**Task details**
Your job with the data below is to output exactly the lines from the one holding "code := i.code, epoch" down to the one holding "asynchronous events -/", both included, and no others.

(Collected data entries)

::::

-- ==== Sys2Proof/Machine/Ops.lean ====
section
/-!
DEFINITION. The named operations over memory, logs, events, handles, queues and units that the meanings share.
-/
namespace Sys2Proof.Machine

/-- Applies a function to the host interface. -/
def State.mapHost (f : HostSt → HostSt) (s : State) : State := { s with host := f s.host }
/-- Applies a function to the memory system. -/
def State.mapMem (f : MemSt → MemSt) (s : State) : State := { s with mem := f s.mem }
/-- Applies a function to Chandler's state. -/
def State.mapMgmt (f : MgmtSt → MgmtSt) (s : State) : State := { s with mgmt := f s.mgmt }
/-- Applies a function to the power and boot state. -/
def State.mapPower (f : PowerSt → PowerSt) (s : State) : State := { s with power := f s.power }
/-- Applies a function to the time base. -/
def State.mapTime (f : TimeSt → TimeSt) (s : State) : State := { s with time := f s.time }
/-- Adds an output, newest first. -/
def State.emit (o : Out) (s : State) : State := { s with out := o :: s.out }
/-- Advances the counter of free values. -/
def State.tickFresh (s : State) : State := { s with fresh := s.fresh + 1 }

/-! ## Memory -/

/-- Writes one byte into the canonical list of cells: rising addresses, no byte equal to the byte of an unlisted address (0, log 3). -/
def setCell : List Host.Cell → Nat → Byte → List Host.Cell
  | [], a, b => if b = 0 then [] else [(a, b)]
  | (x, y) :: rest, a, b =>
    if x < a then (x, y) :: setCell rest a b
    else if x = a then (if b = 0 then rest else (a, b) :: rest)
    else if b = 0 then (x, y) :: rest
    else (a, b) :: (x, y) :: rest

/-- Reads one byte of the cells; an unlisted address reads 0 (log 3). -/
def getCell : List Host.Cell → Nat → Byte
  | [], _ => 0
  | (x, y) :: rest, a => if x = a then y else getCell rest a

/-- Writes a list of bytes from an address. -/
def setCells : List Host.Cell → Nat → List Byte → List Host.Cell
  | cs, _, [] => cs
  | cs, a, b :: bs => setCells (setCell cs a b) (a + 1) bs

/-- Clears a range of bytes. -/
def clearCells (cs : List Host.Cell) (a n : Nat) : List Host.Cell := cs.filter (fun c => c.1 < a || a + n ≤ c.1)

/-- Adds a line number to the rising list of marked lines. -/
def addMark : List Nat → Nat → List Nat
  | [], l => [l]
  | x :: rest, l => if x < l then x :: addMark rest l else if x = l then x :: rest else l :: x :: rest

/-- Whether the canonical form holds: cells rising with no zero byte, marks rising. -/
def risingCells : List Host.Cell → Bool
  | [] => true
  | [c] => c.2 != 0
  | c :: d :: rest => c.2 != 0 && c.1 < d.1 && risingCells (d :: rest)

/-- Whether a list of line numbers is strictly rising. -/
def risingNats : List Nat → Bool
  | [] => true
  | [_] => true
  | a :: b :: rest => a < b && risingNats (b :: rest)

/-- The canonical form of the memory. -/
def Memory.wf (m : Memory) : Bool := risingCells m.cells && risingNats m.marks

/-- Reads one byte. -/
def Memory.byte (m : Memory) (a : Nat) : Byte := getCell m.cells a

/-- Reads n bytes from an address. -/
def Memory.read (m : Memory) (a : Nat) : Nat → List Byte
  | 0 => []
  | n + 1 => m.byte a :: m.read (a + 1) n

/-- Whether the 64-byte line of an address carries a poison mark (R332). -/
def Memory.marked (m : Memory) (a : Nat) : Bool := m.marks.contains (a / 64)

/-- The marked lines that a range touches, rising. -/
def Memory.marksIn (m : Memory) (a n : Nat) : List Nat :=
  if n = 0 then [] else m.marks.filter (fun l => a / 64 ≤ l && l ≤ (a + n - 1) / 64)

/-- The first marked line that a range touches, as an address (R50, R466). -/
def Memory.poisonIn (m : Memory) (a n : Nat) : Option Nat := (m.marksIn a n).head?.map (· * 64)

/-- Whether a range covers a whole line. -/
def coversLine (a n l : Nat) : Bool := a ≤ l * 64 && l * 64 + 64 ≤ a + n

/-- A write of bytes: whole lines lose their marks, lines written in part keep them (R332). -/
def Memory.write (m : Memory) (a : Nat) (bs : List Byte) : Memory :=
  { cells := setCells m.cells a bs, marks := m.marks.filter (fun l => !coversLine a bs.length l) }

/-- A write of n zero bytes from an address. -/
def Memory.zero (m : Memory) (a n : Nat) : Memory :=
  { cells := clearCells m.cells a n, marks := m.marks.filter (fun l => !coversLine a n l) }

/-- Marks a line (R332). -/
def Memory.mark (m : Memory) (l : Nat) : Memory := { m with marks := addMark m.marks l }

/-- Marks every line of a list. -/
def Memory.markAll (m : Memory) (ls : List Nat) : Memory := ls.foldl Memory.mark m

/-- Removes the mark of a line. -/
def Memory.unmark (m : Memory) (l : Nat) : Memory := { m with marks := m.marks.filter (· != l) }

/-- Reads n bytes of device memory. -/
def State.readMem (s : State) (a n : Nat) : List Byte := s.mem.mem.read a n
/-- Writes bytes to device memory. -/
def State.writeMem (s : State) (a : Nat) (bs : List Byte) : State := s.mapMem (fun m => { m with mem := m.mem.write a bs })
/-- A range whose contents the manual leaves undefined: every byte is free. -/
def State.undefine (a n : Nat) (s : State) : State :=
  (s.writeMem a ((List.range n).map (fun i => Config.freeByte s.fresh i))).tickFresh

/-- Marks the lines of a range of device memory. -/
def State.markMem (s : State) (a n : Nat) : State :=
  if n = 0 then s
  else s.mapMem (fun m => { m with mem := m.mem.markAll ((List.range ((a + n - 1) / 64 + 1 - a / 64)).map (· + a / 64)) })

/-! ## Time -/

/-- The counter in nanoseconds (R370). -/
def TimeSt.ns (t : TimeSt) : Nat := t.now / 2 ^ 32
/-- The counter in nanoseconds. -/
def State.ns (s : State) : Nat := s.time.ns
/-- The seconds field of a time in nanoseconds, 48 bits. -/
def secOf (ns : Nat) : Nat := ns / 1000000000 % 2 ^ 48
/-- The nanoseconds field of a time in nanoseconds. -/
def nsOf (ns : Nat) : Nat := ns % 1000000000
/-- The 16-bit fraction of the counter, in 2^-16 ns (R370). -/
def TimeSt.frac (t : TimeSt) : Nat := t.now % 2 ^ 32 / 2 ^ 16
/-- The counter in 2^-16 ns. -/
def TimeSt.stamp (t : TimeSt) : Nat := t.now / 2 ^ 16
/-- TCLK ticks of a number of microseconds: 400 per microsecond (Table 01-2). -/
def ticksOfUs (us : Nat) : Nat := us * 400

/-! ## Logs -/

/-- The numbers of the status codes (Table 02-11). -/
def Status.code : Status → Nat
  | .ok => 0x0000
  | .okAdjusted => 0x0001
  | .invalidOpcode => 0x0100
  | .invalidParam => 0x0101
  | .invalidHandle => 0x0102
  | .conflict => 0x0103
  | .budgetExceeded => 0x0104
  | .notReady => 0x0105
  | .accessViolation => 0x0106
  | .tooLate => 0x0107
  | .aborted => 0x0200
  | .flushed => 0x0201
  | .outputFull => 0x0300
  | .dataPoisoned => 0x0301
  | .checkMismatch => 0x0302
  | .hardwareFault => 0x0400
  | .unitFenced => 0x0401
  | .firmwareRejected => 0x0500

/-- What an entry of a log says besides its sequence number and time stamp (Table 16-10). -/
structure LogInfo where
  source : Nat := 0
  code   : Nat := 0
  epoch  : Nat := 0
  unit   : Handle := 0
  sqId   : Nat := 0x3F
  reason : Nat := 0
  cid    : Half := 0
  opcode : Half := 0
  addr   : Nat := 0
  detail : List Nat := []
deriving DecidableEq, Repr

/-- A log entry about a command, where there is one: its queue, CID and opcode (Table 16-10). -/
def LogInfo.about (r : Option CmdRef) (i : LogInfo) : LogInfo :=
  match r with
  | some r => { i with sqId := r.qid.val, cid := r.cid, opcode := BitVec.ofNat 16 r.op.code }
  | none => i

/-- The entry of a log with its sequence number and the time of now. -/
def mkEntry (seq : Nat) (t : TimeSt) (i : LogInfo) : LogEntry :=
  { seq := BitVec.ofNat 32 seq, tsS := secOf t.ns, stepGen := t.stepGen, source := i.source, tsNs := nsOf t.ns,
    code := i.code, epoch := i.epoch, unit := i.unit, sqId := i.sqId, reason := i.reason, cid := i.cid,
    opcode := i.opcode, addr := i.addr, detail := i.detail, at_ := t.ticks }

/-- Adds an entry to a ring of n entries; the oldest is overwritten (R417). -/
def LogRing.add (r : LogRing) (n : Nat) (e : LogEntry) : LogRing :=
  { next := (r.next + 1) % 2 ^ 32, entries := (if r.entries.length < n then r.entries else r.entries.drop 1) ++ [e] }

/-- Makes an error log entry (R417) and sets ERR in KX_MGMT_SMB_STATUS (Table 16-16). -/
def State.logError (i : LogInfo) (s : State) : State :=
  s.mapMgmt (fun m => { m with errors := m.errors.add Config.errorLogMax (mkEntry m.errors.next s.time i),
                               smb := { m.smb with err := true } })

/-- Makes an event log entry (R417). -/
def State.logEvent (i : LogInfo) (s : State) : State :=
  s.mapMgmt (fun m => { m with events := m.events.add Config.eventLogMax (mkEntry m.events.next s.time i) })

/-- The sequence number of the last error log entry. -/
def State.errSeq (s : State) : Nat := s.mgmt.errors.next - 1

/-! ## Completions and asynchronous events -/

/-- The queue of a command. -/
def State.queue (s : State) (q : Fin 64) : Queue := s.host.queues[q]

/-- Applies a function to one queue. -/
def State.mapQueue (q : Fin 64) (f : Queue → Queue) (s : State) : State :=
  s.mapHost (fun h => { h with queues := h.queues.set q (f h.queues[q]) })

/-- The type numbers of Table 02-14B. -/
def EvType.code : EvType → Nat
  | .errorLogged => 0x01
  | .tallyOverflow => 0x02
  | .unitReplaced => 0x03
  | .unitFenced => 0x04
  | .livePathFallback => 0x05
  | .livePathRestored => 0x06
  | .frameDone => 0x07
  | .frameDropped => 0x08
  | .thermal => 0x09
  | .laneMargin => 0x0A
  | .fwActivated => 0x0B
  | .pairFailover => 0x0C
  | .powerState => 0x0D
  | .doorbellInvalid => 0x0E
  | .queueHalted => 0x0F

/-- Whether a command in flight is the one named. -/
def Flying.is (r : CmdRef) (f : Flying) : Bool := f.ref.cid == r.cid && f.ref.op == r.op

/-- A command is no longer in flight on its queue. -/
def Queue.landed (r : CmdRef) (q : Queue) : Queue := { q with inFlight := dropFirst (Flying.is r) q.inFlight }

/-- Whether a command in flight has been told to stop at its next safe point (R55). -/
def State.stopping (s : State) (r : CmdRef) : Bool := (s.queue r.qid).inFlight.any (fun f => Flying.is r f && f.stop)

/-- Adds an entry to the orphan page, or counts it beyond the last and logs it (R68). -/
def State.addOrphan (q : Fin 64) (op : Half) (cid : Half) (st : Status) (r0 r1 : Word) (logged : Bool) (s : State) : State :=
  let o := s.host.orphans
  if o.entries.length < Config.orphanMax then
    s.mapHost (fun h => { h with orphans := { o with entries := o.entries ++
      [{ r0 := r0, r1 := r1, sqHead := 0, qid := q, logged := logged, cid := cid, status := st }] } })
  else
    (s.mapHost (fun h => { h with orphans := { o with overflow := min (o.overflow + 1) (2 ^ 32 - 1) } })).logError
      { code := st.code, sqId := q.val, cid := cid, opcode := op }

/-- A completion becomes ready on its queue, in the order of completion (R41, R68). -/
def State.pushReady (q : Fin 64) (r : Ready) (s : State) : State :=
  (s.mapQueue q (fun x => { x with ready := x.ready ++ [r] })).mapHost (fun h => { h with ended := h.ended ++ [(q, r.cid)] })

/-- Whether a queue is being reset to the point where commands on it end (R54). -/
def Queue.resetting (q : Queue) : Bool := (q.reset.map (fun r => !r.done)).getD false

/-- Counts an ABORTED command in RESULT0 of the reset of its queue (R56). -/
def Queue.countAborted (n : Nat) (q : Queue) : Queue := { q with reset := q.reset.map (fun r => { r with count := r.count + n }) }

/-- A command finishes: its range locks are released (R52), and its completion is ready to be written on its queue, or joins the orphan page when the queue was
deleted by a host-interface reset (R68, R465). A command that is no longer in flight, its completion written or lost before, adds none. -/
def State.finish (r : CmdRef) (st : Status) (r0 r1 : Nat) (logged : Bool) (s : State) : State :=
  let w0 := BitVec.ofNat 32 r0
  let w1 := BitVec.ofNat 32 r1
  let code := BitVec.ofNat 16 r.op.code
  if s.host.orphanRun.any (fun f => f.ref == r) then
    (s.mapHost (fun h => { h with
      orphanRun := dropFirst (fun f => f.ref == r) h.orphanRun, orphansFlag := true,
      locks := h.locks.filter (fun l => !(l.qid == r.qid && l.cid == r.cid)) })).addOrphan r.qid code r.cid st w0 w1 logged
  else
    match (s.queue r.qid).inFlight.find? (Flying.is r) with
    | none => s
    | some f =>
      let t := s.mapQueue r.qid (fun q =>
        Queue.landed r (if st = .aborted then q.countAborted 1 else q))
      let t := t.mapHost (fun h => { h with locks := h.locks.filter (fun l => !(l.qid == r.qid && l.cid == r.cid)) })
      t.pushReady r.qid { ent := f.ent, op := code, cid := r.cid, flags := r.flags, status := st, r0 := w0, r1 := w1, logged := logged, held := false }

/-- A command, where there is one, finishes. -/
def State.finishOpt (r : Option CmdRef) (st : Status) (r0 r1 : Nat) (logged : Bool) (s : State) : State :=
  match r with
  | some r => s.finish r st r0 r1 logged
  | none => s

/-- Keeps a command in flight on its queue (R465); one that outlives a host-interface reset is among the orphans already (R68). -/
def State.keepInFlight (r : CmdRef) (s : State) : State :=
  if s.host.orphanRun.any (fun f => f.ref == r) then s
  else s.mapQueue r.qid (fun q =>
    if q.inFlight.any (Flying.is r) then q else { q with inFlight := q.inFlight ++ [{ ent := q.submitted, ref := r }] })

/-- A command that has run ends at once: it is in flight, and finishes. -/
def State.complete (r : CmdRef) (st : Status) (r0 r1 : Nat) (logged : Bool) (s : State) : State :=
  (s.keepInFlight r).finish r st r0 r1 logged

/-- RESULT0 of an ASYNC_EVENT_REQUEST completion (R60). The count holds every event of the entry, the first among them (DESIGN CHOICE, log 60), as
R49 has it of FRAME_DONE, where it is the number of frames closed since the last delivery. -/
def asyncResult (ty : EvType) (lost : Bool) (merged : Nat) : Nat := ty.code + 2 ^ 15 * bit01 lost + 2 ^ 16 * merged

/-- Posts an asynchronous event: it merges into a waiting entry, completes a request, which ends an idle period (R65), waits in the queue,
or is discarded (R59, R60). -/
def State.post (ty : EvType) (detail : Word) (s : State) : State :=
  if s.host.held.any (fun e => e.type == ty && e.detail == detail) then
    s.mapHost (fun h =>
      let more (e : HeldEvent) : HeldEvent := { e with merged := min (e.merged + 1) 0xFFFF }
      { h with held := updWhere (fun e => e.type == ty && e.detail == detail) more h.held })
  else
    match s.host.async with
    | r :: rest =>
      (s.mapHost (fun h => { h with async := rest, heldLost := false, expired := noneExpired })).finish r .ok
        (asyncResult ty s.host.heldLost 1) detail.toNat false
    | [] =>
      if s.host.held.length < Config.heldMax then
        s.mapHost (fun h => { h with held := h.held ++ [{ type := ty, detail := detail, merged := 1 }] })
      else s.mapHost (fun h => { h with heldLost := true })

::::

**Answer to this exercise**
    code := i.code, epoch := i.epoch, unit := i.unit, sqId := i.sqId, reason := i.reason, cid := i.cid,
    opcode := i.opcode, addr := i.addr, detail := i.detail, at_ := t.ticks }

/-- Adds an entry to a ring of n entries; the oldest is overwritten (R417). -/
def LogRing.add (r : LogRing) (n : Nat) (e : LogEntry) : LogRing :=
  { next := (r.next + 1) % 2 ^ 32, entries := (if r.entries.length < n then r.entries else r.entries.drop 1) ++ [e] }

/-- Makes an error log entry (R417) and sets ERR in KX_MGMT_SMB_STATUS (Table 16-16). -/
def State.logError (i : LogInfo) (s : State) : State :=
  s.mapMgmt (fun m => { m with errors := m.errors.add Config.errorLogMax (mkEntry m.errors.next s.time i),
                               smb := { m.smb with err := true } })

/-- Makes an event log entry (R417). -/
def State.logEvent (i : LogInfo) (s : State) : State :=
  s.mapMgmt (fun m => { m with events := m.events.add Config.eventLogMax (mkEntry m.events.next s.time i) })

/-- The sequence number of the last error log entry. -/
def State.errSeq (s : State) : Nat := s.mgmt.errors.next - 1

/-! ## Completions and asynchronous events -/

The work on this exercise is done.